Non-profit law refers to specific legal regulations that affect non-profit organizations or corporations such as associations (e.V.), foundations, non-profit limited liability companies (gGmbH) and non-profit cooperatives (e.G.).
However, there is no special non-profit law, it manifests itself e.g. in special regulations of the Tax Code or the Value Added Tax Act.
The state grants non-profit corporations extensive benefits such as tax exemptions or financing through deductible donations. However, these benefits are subject to legal requirements.
The focus of our activities in this area is on consulting clients from the international non-profit and charitable sector. Our services include tax consulting, foundation administration, foundation consulting, asset management, project management, etc.
We will be very happy to advise you and find the right form of organization for you.
Exemption from corporate income tax and trade tax, insofar as the non-profit corporation does not maintain a so-called taxable commercial business operation
Exemption from real estate tax, but not from real estate transfer tax
Benefits within the scope of VAT
Tax-free transfers of assets during lifetime and upon death to charitable corporations (i.e. exemption from inheritance tax and gift tax)
Entitlement to receive tax-deductible donations
Possibility of granting tax-free lump sums to employees (lump sum for instructors, honorary lump sum)
Exemption from capital gains tax deduction
In addition, non-profit organizations enjoy the following non-tax privileges:
Exemption from or reduction of government fees (e.g., foundation supervisory authorities, transparency register, broadcasting fees, notary public, etc.).
Grants from the public sector are often linked to non-profit status
Sponsorship agreements with entrepreneurs require non-profit status in individual cases
Obtaining non-profit status at the time of foundation is one thing.
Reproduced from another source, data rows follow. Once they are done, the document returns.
/-! ### The directory (chapter 3) -/

theorem Kept.keeps_dirUnknown (h : P s) : P (dirUnknown s) := K.setDir _ (fun _ => Nat.zero_le _) h

theorem Kept.keeps_dirEjected (h : P s) : P (dirEjected s) := K.setDir _ (fun _ => Nat.zero_le _) h

theorem Kept.keeps_setImage {image : List DirEntry} (hl : s.dir.image.length ≤ 24 → image.length ≤ 24) (h : P s) :
    P (setImage image s) :=
  K.keeps_modSession _ (K.setDir _ hl h) (fun _ => id)

omit K in
theorem insertEntry_length (e : DirEntry) (image : List DirEntry) : (insertEntry e image).length = image.length + 1 := by
  have parts := List.length_eq_length_filter_add (l := image) (fun x => decide (x.start < e.start))
  simp only [insertEntry, List.length_append, List.length_cons, decide_not]
  omega

theorem Kept.keeps_openNotice (x : Session) (n : Option Nat) (h : P s) : P (openNotice x n s) := by
  unfold openNotice
  dsimp only
  split
  · exact K.keeps_modSession _ (K.setDir _ id h) (fun _ => id)
  · split
    · exact K.keeps_raise _ (K.setDir _ id h)
    · rename_i hlen
      refine K.keeps_setImage (fun _ => ?_) (K.setDir _ id h)
      rw [insertEntry_length]
      omega

theorem Kept.keeps_followWriting (h : P s) : P (followWriting s) := by
  unfold followWriting
  split
  · exact h
  · split
    · exact K.setDir _ id h
    · exact h

theorem Kept.keeps_noteSwitch (h : P s) : P (noteSwitch s) := by
  unfold noteSwitch
  split
  · exact K.keeps_modSession _ (K.keeps_setImage (fun hl => by rwa [List.length_map]) h) (fun _ => id)
  · exact h

omit K in
theorem closeImage_length (S E : Nat) (r : EndReason) (image : List DirEntry) :
    (closeImage S E r image).length ≤ image.length := List.length_filterMap_le ..

theorem Kept.keeps_closeNotice (r : EndReason) (h : P s) : P (closeNotice r s).1 := by
  have cleared : P (s.setDir { s.dir with range := none }) := K.setDir _ id h
  unfold closeNotice
  split
  · exact h
  · dsimp only
    split
    · exact cleared
    · split
      · exact K.keeps_setImage (fun hl => (closeImage_length ..).trans hl) cleared
      · split
        · exact cleared
        · exact K.keeps_setImage (fun hl => (closeImage_length ..).trans hl) cleared

theorem Kept.keeps_headerFollows (p : Nat) (h : P s) : P (headerFollows p s) := by
  unfold headerFollows
  split
  · exact K.setDir _ id h
  · exact h

theorem Kept.keeps_readBegins (h : P s) : P (readBegins s) := K.setDir _ id h

theorem Kept.keeps_startBlankTest (h : P s) : P (startBlankTest s) := by
  unfold startBlankTest
  split
  · exact h
  · exact K.setDir _ id h

theorem Kept.keeps_fileLine (frame : Nat) (p : Parity) (line : Nat) (l : List Byte) (h : P s) :
    P (fileLine frame p line l s) := by
  unfold fileLine
  split
  · split
    · exact h
    · exact K.setDir _ id h
  · exact h

theorem Kept.keeps_readEmpty (st : DirState) (h : P s) : P (readEmpty st s) := K.setDir _ (fun _ => Nat.zero_le _) h

omit K in
/-- A copy that is accepted carries at most 24 entries (R50). -/
theorem judgeCopy_length {places : List (Option (List Byte))} {es : List DirEntry} {p g : Nat}
    (h : judgeCopy places = some (es, p, g)) : es.length ≤ 24 := by
  unfold judgeCopy at h
  dsimp only at h
  split at h
  · split at h
    · rename_i hc
      obtain ⟨-, -, -, -, hcount, -, -⟩ := hc
      cases h
      simpa using hcount
    · cases h
  · cases h

theorem Kept.keeps_readEnds (e : ReadEnding) (h : P s) : P (readEnds e s) := by
  unfold readEnds
  dsimp only
  split
  · exact K.keeps_dirUnknown h
  · split
    · exact K.keeps_readEmpty _ h
    · exact K.setDir _ id h
  · split
    · split
      · rename_i hf
        obtain ⟨places, -, hj⟩ := List.exists_of_findSome?_eq_some hf
        exact K.keeps_selectProfile _ (K.setDir _ (fun _ => judgeCopy_length hj) h)
      · split
        · exact K.keeps_readEmpty _ h
        · exact K.keeps_readEmpty _ h
    · exact K.setDir _ id h
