-- ==== Sys2Proof/WellFormed.lean ====
section
/-! DEFINITION. The index and register ranges of R93 and R95 that the operand widths do not already enforce. -/

namespace Sys2Proof

/-- EXPW takes 16..63 (R93); RDRSVD and WRRSVD stand for registers 3..15 only (R95). LOADW's and SERW's ranges are
their field widths, and every other operation is well formed as it stands. -/
def Instr.wellFormed : Instr → Bool
  | .expw t => decide (16 ≤ t.toNat)
  | .rdrsvd reg _ => decide (3 ≤ reg.toNat)
  | .wrrsvd reg _ => decide (3 ≤ reg.toNat)
  | .idle | .seed | .frame | .loadw _ | .initv | .round _ | .fold | .serw _ | .finish => true
  | .wrctrl _ | .rdctrl _ | .rdstatus _ | .wrstatus _ | .wrlen _ | .rdlen _ => true

end Sys2Proof
end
However, it is much more important to retain the non-profit status. A withdrawal of the non-profit status leads to far-reaching negative tax consequences.
We assist you both in obtaining recognition and in the ongoing administration of the organization.
The establishment of an organization (association, trust foundation, independent foundation and non-profit limited liability company) must be strictly distinguished from the recognition of non-profit status by the competent tax office for the organization.
The preliminary examination of the non-profit status should be carried out before the founding of the organization, so that in the end one does not establish an organization which is not allowed to carry out the charitable work.
The revocation of the non-profit status can be the consequence in case of misconduct of the organization.
Also known as a fiduciary, non-legally capable, dependent foundation.
The purpose of a trust foundation is to donate assets to a legal entity or natural person with the stipulation that the donated assets are to be used permanently to achieve the purpose determined by the founder.
Characteristics of the trust foundation
Unincorporated foundation does not have legal capacity
Participation in legal transactions requires the involvement of a trustee, who must manage the trust assets separately from his other assets. The trustee is the owner of the assets. Rights and duties of the trustee result from the trust agreement and from the foundation charter
Foundation is possible without the involvement of a foundation supervisor
No costs of foundation, except for possible consulting costs
Short time of foundation in relation to an independent foundation
No state recognition
Tax and civil law treatment differ fundamentally:
Independent taxable entity in terms of § 1 Sec. 1 no. 5 German Corporation Tax Act
Dependent foundation must independently meet the
requirements of §§ 51 ff. German Tax Code; obligations to
submission of an own tax return
Activity of the trustee for the dependent foundation is a taxable service (different for foundation funds, no VAT)
Extended special expenses deduction according to § 10b 1a Income Tax Act (foundation allowance)
Dependent foundation is suitable for sustainable, long-term foundation commitment; lower establishment and administration costs compared to independent foundation
Same tax advantages as for an independent foundation
Can be endowed with a smaller foundation capital
Can later be “converted” into an independent foundation
The regulations on independent foundations can be found in §§ 80 ff. German Civil Code and the respective state foundation laws.
Independent and legal entity under civil law; formation through recognition by the foundation supervisory authority of the respective federal state.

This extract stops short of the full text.